# The task:
Only the lines below between the ones containing "rw [Ev.updSlot_tb, Tables.setSlots_slots, h.slots, tupd_tset" and "ends := fun", inclusive, are to be reproduced, each exactly as it stands.

== == ==

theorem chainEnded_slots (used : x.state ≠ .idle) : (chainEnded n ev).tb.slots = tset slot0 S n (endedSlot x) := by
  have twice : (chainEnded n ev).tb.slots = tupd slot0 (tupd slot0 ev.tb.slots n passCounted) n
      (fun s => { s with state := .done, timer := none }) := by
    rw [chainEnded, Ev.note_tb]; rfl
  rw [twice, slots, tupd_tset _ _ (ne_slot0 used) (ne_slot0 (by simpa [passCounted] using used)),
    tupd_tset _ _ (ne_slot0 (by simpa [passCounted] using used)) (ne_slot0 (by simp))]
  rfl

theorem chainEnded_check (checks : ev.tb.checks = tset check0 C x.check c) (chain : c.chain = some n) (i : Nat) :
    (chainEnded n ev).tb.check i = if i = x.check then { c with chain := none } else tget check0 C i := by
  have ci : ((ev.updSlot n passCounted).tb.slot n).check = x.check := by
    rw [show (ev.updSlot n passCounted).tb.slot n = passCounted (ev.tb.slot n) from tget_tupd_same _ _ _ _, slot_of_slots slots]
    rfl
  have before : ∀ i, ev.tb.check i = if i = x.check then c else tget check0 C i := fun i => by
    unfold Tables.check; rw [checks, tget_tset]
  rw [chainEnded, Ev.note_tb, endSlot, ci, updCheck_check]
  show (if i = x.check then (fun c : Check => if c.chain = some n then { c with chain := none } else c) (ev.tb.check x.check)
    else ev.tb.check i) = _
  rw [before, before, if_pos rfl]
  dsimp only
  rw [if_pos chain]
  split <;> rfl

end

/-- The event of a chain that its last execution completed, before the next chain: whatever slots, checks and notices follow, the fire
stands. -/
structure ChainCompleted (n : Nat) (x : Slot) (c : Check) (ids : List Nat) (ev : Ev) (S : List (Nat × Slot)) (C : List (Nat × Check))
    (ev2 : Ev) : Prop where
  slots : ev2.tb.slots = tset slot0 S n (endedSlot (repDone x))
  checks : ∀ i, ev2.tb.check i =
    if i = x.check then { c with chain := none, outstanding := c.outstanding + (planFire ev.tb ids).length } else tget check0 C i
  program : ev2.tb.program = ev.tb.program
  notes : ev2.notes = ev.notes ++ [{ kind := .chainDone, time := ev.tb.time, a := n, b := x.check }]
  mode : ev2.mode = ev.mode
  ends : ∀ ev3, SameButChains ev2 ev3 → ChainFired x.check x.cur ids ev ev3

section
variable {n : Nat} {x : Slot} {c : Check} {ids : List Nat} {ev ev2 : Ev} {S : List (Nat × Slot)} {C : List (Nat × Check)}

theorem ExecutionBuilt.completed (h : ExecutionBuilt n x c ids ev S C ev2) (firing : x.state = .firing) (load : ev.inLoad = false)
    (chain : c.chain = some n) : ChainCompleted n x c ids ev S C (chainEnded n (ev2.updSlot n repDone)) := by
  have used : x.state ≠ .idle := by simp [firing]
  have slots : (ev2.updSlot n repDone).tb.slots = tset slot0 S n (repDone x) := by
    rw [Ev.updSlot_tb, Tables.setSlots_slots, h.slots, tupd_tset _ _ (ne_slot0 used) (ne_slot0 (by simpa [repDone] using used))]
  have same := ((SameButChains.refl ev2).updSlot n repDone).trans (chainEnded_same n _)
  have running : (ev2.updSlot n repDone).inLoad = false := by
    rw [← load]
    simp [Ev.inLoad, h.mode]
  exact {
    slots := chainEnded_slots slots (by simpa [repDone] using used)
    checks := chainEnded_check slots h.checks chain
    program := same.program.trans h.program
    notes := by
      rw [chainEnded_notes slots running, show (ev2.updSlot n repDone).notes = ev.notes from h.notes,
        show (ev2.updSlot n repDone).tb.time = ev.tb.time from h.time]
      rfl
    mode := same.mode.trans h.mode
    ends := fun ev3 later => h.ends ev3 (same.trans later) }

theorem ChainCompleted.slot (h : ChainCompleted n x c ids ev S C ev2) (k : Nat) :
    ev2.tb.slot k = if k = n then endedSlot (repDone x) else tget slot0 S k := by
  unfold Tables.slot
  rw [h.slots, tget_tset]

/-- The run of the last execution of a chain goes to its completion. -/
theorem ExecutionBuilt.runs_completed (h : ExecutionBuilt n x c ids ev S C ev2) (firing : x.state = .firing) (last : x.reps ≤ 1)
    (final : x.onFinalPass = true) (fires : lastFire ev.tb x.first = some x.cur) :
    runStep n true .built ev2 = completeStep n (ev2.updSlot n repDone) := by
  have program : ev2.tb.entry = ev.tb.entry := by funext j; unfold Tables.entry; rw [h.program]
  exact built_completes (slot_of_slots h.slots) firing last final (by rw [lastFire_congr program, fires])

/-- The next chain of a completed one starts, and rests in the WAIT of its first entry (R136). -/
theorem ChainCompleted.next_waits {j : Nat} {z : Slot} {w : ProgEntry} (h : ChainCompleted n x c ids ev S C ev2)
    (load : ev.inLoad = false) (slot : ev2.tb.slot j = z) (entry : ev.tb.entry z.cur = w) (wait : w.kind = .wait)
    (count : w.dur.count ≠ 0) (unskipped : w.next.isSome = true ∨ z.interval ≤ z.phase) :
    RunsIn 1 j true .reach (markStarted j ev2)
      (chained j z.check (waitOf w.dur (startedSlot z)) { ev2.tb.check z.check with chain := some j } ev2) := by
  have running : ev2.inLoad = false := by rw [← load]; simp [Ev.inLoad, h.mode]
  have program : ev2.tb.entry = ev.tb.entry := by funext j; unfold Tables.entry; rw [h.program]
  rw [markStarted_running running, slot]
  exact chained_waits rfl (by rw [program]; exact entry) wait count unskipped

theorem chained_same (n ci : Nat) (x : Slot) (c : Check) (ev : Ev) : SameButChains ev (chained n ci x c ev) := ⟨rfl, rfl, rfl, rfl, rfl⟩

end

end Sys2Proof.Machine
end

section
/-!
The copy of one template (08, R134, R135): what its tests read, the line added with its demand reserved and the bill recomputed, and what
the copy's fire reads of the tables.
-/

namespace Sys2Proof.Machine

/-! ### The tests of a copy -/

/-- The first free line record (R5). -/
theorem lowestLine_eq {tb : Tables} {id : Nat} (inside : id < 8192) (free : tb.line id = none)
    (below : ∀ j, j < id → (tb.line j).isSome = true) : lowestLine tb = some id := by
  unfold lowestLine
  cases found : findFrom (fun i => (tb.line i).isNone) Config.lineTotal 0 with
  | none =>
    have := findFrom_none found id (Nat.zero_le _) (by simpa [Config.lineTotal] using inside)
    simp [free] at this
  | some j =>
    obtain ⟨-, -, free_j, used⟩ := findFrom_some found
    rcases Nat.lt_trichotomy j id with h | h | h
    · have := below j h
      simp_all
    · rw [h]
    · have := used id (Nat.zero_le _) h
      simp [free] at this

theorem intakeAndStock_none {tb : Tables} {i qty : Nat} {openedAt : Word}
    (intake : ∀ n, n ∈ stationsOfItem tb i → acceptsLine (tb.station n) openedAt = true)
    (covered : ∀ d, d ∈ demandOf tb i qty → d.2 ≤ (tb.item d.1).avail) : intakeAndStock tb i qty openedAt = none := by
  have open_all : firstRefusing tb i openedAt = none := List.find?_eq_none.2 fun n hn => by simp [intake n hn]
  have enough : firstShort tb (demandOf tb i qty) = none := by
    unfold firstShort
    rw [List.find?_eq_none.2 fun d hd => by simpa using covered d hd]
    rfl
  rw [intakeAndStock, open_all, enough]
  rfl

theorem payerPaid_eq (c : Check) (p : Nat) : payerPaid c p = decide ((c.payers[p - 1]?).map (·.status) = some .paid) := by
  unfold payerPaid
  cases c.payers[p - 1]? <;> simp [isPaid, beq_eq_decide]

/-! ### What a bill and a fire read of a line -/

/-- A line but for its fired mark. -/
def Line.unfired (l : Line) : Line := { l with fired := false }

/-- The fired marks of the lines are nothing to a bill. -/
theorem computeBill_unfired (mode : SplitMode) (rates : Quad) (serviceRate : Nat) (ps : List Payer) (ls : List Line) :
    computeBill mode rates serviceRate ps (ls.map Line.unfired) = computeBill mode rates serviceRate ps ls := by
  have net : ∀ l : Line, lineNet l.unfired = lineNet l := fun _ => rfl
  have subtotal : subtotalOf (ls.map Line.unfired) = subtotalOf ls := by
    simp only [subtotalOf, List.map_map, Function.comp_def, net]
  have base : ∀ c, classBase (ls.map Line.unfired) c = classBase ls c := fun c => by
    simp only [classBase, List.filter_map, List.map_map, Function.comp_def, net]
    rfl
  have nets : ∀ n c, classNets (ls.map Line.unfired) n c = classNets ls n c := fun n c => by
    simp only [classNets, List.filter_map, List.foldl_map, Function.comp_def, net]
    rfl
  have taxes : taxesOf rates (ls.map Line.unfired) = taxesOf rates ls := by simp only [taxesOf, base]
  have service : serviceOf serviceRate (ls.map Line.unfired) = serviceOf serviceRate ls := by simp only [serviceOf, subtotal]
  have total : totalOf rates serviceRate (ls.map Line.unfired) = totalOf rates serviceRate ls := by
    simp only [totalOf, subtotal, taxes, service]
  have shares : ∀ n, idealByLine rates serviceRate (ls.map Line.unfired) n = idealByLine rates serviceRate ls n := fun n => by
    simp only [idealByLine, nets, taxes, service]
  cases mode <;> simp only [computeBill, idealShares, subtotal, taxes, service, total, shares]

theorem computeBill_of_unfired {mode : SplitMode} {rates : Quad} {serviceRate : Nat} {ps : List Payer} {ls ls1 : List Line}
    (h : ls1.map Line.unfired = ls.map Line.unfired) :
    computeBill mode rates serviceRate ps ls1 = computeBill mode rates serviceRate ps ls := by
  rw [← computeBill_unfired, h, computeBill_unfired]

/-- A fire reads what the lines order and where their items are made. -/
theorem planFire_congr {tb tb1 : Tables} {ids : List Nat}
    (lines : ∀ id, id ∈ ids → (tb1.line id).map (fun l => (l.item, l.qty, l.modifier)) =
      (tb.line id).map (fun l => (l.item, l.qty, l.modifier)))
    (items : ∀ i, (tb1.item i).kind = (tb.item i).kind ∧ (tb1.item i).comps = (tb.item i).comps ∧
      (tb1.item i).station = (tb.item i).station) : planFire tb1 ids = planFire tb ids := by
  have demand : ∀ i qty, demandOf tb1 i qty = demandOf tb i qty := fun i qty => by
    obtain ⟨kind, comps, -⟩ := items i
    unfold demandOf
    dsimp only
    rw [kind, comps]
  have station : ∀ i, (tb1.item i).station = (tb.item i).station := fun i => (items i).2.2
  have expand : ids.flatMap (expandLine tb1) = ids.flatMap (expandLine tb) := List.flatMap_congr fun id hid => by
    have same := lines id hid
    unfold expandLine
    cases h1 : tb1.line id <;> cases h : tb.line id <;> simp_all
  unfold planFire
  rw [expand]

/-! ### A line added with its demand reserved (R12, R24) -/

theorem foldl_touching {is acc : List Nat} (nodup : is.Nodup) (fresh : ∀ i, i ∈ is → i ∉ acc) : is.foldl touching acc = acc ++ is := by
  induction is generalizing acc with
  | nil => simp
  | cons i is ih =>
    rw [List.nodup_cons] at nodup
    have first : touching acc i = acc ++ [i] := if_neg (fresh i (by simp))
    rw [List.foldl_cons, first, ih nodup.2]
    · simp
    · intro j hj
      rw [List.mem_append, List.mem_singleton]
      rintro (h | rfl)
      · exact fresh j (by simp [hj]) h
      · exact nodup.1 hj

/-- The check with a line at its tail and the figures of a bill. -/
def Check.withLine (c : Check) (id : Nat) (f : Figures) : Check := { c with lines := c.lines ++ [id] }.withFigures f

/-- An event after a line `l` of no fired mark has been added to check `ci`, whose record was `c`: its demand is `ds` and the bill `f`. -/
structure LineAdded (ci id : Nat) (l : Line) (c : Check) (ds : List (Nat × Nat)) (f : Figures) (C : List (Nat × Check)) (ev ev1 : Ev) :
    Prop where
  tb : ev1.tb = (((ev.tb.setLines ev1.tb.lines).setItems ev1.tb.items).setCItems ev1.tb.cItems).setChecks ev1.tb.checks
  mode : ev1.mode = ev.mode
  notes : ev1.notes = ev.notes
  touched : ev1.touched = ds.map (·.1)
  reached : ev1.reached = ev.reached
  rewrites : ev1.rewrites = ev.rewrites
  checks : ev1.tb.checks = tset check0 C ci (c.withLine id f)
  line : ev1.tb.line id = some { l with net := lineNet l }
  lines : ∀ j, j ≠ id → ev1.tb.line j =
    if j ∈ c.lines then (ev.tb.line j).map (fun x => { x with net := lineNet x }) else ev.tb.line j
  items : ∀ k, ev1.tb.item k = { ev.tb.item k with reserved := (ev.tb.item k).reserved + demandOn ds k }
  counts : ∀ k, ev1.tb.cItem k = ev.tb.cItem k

== == ==

# Written solution:
    rw [Ev.updSlot_tb, Tables.setSlots_slots, h.slots, tupd_tset _ _ (ne_slot0 used) (ne_slot0 (by simpa [repDone] using used))]
  have same := ((SameButChains.refl ev2).updSlot n repDone).trans (chainEnded_same n _)
  have running : (ev2.updSlot n repDone).inLoad = false := by
    rw [← load]
    simp [Ev.inLoad, h.mode]
  exact {
    slots := chainEnded_slots slots (by simpa [repDone] using used)
    checks := chainEnded_check slots h.checks chain
    program := same.program.trans h.program
    notes := by
      rw [chainEnded_notes slots running, show (ev2.updSlot n repDone).notes = ev.notes from h.notes,
        show (ev2.updSlot n repDone).tb.time = ev.tb.time from h.time]
      rfl
    mode := same.mode.trans h.mode
    ends := fun ev3 later => h.ends ev3 (same.trans later) }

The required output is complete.